» **What the task requires**
Starting at the top of the listing below, copy each line exactly, stopping after the line that contains "(s.setDl u x).pz = s.pz := rfl".

————————

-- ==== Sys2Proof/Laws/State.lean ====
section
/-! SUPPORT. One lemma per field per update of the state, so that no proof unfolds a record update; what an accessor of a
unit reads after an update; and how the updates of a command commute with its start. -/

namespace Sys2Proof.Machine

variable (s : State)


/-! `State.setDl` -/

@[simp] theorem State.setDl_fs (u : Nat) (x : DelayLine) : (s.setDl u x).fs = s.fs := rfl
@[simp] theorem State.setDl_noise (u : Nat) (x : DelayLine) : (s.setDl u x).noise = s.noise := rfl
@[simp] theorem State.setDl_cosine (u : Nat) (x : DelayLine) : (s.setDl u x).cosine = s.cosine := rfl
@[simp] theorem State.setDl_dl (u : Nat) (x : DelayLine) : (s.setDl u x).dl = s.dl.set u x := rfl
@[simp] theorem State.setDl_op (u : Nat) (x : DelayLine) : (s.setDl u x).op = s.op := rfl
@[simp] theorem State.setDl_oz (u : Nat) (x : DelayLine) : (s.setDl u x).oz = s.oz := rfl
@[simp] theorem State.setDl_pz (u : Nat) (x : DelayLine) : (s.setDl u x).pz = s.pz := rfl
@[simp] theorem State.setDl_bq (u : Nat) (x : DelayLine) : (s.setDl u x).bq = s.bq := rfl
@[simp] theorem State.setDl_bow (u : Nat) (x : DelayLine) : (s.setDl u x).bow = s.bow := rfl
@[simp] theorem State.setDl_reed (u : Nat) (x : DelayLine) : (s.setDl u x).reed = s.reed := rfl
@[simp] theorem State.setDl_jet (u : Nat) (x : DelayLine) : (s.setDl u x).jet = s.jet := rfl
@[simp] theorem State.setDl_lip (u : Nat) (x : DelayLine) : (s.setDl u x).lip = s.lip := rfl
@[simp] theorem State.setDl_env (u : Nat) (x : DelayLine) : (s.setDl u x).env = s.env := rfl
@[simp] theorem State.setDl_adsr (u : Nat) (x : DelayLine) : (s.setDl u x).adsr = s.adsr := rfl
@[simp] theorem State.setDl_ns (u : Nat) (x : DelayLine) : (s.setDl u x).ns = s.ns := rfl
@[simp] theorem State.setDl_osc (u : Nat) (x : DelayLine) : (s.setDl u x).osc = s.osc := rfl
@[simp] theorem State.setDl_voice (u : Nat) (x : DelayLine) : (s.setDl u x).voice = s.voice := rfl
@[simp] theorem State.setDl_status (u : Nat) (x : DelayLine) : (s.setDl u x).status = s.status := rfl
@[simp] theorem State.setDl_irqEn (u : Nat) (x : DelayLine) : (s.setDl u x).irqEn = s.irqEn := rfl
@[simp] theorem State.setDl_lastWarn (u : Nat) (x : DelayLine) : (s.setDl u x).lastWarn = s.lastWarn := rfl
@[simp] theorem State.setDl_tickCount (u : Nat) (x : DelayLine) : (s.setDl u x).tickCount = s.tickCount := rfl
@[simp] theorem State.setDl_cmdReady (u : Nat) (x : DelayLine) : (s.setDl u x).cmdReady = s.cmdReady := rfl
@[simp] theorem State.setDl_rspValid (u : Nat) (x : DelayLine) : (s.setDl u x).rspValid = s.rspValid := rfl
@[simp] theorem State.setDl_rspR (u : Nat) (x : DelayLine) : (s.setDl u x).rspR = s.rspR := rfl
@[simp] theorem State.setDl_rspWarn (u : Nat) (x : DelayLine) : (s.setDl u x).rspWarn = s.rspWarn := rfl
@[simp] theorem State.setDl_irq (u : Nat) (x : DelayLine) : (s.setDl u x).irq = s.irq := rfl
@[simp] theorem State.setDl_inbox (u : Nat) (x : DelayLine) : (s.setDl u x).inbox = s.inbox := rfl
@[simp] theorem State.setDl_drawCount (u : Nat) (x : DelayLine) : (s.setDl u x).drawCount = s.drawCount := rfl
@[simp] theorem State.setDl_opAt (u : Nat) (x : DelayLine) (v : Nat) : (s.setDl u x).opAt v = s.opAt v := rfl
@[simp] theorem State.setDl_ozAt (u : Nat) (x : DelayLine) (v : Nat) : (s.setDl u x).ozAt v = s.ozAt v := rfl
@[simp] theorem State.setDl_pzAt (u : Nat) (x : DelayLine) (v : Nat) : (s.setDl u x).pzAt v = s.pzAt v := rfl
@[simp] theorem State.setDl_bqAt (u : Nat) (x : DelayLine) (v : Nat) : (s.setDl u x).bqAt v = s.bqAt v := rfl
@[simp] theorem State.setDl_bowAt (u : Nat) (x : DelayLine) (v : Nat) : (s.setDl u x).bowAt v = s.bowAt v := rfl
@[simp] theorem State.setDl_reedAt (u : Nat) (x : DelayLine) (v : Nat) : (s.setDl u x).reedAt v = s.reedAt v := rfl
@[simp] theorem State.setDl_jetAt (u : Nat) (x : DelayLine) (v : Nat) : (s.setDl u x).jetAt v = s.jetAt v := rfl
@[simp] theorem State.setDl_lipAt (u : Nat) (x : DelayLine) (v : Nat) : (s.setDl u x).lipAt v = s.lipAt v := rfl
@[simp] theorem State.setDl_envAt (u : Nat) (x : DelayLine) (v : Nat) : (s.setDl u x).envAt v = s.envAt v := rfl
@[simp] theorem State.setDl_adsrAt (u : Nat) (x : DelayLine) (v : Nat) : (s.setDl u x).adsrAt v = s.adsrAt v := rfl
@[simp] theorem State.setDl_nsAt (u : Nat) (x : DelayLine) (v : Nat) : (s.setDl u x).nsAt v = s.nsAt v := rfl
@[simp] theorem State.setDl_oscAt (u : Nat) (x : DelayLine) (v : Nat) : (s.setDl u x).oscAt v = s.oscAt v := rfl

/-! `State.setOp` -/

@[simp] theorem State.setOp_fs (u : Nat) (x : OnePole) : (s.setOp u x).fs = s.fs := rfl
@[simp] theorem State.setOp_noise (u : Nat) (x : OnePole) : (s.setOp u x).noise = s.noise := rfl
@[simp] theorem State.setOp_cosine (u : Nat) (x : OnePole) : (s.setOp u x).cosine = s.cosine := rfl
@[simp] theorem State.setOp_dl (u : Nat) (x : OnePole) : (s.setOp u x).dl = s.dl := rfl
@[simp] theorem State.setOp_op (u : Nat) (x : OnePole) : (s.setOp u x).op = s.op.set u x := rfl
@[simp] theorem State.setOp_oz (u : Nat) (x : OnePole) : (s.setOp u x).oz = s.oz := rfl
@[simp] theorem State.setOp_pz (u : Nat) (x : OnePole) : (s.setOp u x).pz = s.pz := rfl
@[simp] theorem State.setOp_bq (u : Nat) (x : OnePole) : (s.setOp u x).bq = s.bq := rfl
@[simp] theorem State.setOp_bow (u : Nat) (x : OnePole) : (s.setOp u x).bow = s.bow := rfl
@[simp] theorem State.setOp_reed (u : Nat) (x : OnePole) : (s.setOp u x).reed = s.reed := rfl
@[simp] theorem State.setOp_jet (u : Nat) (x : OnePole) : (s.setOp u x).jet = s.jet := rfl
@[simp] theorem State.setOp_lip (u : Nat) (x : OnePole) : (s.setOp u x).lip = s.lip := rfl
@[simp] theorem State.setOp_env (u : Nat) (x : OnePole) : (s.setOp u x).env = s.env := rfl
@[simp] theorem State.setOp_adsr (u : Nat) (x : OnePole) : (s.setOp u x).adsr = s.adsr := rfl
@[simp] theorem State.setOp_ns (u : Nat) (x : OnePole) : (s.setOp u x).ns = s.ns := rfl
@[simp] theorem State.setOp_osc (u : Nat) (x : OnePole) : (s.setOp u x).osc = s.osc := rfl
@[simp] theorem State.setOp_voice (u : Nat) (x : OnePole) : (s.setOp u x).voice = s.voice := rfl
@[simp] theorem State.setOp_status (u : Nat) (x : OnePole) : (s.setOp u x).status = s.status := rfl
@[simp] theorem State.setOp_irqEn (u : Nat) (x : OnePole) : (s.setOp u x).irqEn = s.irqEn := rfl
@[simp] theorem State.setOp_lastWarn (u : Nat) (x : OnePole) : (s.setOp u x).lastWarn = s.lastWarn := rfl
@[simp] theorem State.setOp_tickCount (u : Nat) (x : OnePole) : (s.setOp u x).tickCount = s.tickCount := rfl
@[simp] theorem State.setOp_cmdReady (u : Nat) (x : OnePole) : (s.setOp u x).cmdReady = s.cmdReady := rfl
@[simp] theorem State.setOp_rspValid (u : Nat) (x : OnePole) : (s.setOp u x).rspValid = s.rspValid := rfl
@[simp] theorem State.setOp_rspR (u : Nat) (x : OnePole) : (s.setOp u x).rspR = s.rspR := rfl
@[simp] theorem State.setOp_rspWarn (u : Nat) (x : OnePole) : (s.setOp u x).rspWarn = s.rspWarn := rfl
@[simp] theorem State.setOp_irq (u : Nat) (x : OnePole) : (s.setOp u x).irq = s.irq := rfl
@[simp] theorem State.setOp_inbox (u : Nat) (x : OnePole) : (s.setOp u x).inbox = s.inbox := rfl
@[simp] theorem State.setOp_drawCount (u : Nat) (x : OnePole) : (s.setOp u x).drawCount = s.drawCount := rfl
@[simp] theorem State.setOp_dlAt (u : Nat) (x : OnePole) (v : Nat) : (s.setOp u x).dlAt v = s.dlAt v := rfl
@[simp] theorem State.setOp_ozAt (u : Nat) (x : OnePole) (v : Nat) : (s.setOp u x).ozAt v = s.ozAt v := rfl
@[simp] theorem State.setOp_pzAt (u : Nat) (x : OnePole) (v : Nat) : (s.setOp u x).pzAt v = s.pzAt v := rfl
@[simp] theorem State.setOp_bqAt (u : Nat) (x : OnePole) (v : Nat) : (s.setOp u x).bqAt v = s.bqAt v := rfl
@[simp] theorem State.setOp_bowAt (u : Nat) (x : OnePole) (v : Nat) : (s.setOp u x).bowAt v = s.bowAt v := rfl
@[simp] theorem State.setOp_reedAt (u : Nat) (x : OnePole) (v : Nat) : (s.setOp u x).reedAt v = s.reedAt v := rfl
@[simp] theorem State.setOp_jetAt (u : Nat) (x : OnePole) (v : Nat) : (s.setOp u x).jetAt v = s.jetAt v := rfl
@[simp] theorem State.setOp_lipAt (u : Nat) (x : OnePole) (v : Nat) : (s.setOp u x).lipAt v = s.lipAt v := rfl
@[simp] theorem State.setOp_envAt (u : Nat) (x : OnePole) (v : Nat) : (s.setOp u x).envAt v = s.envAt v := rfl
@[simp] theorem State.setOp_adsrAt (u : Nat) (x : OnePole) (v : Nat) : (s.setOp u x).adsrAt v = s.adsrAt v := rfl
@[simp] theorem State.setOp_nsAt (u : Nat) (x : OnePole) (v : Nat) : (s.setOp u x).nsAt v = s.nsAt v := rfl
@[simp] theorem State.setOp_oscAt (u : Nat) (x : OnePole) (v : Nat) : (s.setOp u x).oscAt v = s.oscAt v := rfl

————————

» **Answer to the exercise**
-- ==== Sys2Proof/Laws/State.lean ====
section
/-! SUPPORT. One lemma per field per update of the state, so that no proof unfolds a record update; what an accessor of a
unit reads after an update; and how the updates of a command commute with its start. -/

namespace Sys2Proof.Machine

variable (s : State)


/-! `State.setDl` -/

@[simp] theorem State.setDl_fs (u : Nat) (x : DelayLine) : (s.setDl u x).fs = s.fs := rfl
@[simp] theorem State.setDl_noise (u : Nat) (x : DelayLine) : (s.setDl u x).noise = s.noise := rfl
@[simp] theorem State.setDl_cosine (u : Nat) (x : DelayLine) : (s.setDl u x).cosine = s.cosine := rfl
@[simp] theorem State.setDl_dl (u : Nat) (x : DelayLine) : (s.setDl u x).dl = s.dl.set u x := rfl
@[simp] theorem State.setDl_op (u : Nat) (x : DelayLine) : (s.setDl u x).op = s.op := rfl
@[simp] theorem State.setDl_oz (u : Nat) (x : DelayLine) : (s.setDl u x).oz = s.oz := rfl
@[simp] theorem State.setDl_pz (u : Nat) (x : DelayLine) : (s.setDl u x).pz = s.pz := rfl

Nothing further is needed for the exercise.